原文链接:https://pmc.ncbi.nlm.nih.gov/articles/PMC3675324/

Abstract

Most of computer science focuses on automatically solving given computational problems. I focus on automatically inventing or discovering problems in a way inspired by the playful behavior of animals and humans, to train a more and more general problem solver from scratch in an unsupervised fashion. Consider the infinite set of all computable descriptions of tasks with possibly computable solutions.
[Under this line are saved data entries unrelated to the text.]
-- ==== Sys2Proof/Machine/Step.lean ====
section
/-! DEFINITION. One step of the block, and a table word placed where the step fetches. -/

namespace Sys2Proof.Machine

/-- One step: the move that is next, and the instant after it (R66). -/
def step (s : State) : Host.Outcome State Fault Refusal :=
  match nextMove s with
  | .request r rest =>
    match fetch r with
    | .ok i => settle (exec i (take r rest s))
    | .error e => .refused e
  | .interrupt => settle (exec .usiOvfIrq s)
  | .resume => settle (.next (resume s))
  | .idle => settle (.next s)

/-- `s` with the instruction whose bits are `w` stored where `step` takes its next request: at the head of the
waiting ones (notes/assumptions/2.md). -/
def State.withFetchWord (s : State) (nbits w : Nat) : State := presentFirst s (wordBytes nbits w)

end Sys2Proof.Machine
end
Given a general problem-solving architecture, at any given time, the novel algorithmic framework PowerPlay (Schmidhuber, 2011) searches the space of possible pairs of new tasks and modifications of the current problem solver, until it finds a more powerful problem solver that provably solves all previously learned tasks plus the new one, while the unmodified predecessor does not. Newly invented tasks may require to achieve a wow-effect by making previously learned skills more efficient such that they require less time and space. New skills may (partially) re-use previously learned skills. The greedy search of typical PowerPlay variants uses time-optimal program search to order candidate pairs of tasks and solver modifications by their conditional computational (time and space) complexity, given the stored experience so far. The new task and its corresponding task-solving skill are those first found and validated. This biases the search toward pairs that can be described compactly and validated quickly. The computational costs of validating new tasks need not grow with task repertoire size. Standard problem solver architectures of personal computers or neural networks tend to generalize by solving numerous tasks outside the self-invented training set; PowerPlay's ongoing search for novelty keeps breaking the generalization abilities of its present solver. This is related to Gödel's sequence of increasingly powerful formal theories based on adding formerly unprovable statements to the axioms without affecting previously provable theorems. The continually increasing repertoire of problem-solving procedures can be exploited by a parallel search for solutions to additional externally posed tasks. PowerPlay may be viewed as a greedy but practical implementation of basic principles of creativity (Schmidhuber, 2006a, 2010). A first experimental analysis can be found in separate papers (Srivastava et al., 2012a,b, 2013).

摘要

大多数计算机科学都集中在自动解决给定的计算问题上。我专注于以受动物和人类游戏行为启发的方式自动发明或发现问题，以便以无监督的方式从 scratch 训练越来越通用的问题解决者。考虑到所有可能可计算的任务描述的无限集合，以及可能可计算的解决方案。给定一个通用的问题解决架构，在任何给定的时间，新颖的算法框架 PowerPlay（Schmidhuber，2011）都会搜索新任务和当前问题解决者的修改的可能对的空间，直到找到一个更强大的问题解决者，该解决者可以证明解决所有之前学习的任务以及新任务，而未修改的前任则不能。新发明的任务可能需要通过提高之前学习的技能的效率来达到 wow 效果，从而减少时间和空间的消耗。新技能可能（部分）重新使用之前学习的技能。典型的 PowerPlay 变体的贪婪搜索使用时间最优程序搜索，根据迄今为止存储的经验，通过它们的条件计算（时间和空间）复杂度对候选任务对和求解器修改进行排序。首先找到并验证新任务及其对应的任务求解技能。这使得搜索偏向于可以简洁描述和快速验证的任务对。验证新任务的计算成本不必随任务曲目大小的增长而增长。个人计算机或神经网络的标准问题解决者架构倾向于通过解决自我发明的训练集之外的大量任务来进行泛化；PowerPlay 对新颖性的持续搜索不断打破其当前求解器的泛化能力。这与 Gödel 基于将以前不可证明的陈述添加到公理而不影响以前可证明的定理的越来越强大的形式理论序列有关。不断增加的问题解决程序曲目可以通过并行搜索额外的外部提出的任务的解决方案来利用。PowerPlay 可以被视为对创造力基本原则的贪婪但实用的实现（Schmidhuber，2006a，2010）。第一个实验分析可以在单独的论文中找到（Srivastava 等人，2012a，b，2013）。

相似文献

PowerPlay: Training an Increasingly General Problem Solver by Continually Searching for the Simplest Still Unsolvable Problem.PowerPlay：通过不断寻找最简单但仍未解决的问题，训练一个越来越通用的问题解决者。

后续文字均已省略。